## DESCRIPTION OF THE TASK
Reproduce, exactly and in full, only the lines below from the one containing "if a.parts.any same" through the one containing "if (a.round - word".

-- MATERIAL TO PROCESS follows --

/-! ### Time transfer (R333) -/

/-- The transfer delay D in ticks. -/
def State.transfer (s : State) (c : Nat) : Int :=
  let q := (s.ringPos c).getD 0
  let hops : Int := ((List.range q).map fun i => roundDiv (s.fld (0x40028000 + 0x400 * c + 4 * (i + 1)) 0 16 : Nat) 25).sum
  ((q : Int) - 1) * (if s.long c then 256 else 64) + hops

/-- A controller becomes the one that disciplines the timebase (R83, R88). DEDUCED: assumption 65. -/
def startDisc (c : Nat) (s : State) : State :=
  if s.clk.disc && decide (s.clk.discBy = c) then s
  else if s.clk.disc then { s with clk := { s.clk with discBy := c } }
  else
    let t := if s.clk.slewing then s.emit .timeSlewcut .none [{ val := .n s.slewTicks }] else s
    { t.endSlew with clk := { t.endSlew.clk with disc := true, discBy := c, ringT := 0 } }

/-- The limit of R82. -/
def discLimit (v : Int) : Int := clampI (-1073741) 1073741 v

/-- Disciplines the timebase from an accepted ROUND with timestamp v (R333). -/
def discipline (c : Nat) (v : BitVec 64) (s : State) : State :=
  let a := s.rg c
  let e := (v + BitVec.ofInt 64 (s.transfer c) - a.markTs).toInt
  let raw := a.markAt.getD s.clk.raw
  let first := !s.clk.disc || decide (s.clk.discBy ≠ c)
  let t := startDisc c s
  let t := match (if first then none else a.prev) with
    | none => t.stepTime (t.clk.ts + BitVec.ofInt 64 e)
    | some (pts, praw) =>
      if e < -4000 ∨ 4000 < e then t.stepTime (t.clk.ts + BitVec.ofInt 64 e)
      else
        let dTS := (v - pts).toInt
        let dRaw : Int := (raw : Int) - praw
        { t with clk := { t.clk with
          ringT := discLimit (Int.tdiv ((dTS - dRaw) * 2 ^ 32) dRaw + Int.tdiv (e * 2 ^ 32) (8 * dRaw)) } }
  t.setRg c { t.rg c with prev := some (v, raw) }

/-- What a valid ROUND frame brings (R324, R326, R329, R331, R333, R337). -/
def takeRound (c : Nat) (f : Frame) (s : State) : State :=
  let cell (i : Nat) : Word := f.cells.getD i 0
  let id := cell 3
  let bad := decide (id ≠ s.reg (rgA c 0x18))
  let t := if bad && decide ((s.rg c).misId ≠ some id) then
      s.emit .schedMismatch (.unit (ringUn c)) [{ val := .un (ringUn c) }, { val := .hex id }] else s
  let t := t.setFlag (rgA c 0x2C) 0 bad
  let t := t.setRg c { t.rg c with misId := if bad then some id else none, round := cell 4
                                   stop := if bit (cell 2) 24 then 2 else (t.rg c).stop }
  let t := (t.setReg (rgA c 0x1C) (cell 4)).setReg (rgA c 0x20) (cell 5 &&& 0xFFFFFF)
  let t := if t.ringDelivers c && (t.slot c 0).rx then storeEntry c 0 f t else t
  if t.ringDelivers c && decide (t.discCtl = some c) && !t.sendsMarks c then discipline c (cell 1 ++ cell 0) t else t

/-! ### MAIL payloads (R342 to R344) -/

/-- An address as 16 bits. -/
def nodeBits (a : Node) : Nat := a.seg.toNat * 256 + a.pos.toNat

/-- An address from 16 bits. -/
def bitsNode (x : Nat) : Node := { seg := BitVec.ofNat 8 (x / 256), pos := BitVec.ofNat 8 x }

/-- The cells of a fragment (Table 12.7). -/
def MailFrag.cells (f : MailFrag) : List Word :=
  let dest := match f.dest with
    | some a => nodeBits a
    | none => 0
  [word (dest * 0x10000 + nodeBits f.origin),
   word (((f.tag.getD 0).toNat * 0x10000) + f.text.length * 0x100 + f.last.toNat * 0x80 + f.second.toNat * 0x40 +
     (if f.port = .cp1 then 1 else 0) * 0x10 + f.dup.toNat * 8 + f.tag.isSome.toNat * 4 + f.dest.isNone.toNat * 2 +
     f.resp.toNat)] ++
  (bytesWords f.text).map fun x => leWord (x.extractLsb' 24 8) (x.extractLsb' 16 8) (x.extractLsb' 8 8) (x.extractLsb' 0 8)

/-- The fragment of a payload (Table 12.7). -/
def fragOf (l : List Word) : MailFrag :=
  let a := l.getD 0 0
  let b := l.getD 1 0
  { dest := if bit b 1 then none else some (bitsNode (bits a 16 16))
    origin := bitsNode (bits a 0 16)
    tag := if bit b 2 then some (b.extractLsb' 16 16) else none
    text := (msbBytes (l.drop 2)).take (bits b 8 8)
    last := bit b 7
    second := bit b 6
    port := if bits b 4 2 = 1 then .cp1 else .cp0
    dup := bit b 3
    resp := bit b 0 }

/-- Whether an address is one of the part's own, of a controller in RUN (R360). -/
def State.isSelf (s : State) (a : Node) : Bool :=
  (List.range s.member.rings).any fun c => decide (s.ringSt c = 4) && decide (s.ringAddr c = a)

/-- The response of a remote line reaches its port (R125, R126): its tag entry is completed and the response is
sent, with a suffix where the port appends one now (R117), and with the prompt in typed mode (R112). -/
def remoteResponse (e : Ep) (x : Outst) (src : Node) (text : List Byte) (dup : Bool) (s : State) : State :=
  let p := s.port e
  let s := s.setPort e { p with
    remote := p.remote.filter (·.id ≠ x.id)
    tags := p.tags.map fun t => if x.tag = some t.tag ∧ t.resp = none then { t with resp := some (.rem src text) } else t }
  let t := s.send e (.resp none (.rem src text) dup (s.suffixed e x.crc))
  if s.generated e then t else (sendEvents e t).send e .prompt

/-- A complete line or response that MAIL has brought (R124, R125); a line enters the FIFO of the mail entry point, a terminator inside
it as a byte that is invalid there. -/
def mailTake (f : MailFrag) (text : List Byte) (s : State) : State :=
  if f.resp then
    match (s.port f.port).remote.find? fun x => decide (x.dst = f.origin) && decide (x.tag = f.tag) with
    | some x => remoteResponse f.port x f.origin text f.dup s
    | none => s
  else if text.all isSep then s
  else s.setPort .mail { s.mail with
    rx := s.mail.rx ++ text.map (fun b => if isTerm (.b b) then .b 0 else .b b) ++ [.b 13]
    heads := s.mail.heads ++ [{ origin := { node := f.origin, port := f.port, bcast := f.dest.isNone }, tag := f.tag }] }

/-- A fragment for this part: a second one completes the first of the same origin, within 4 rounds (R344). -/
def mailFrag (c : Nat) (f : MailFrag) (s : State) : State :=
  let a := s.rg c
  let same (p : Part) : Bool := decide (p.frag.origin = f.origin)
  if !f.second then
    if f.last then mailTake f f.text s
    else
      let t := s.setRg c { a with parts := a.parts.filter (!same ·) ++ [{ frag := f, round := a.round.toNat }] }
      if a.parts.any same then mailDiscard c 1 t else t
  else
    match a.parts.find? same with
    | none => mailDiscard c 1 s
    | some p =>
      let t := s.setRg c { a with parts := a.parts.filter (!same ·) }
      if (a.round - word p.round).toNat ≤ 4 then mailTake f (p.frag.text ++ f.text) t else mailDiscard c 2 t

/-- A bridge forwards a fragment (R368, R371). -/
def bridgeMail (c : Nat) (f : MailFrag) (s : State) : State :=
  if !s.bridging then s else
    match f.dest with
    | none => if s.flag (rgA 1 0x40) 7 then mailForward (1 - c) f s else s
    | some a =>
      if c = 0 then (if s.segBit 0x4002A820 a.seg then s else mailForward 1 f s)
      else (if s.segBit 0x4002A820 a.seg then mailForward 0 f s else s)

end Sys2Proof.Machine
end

-- MATERIAL TO PROCESS concluded --

## RESPONSE TO THE TASK
      if a.parts.any same then mailDiscard c 1 t else t
  else
    match a.parts.find? same with
    | none => mailDiscard c 1 s
    | some p =>
      let t := s.setRg c { a with parts := a.parts.filter (!same ·) }
      if (a.round - word p.round).toNat ≤ 4 then mailTake f (p.frag.text ++ f.text) t else mailDiscard c 2 t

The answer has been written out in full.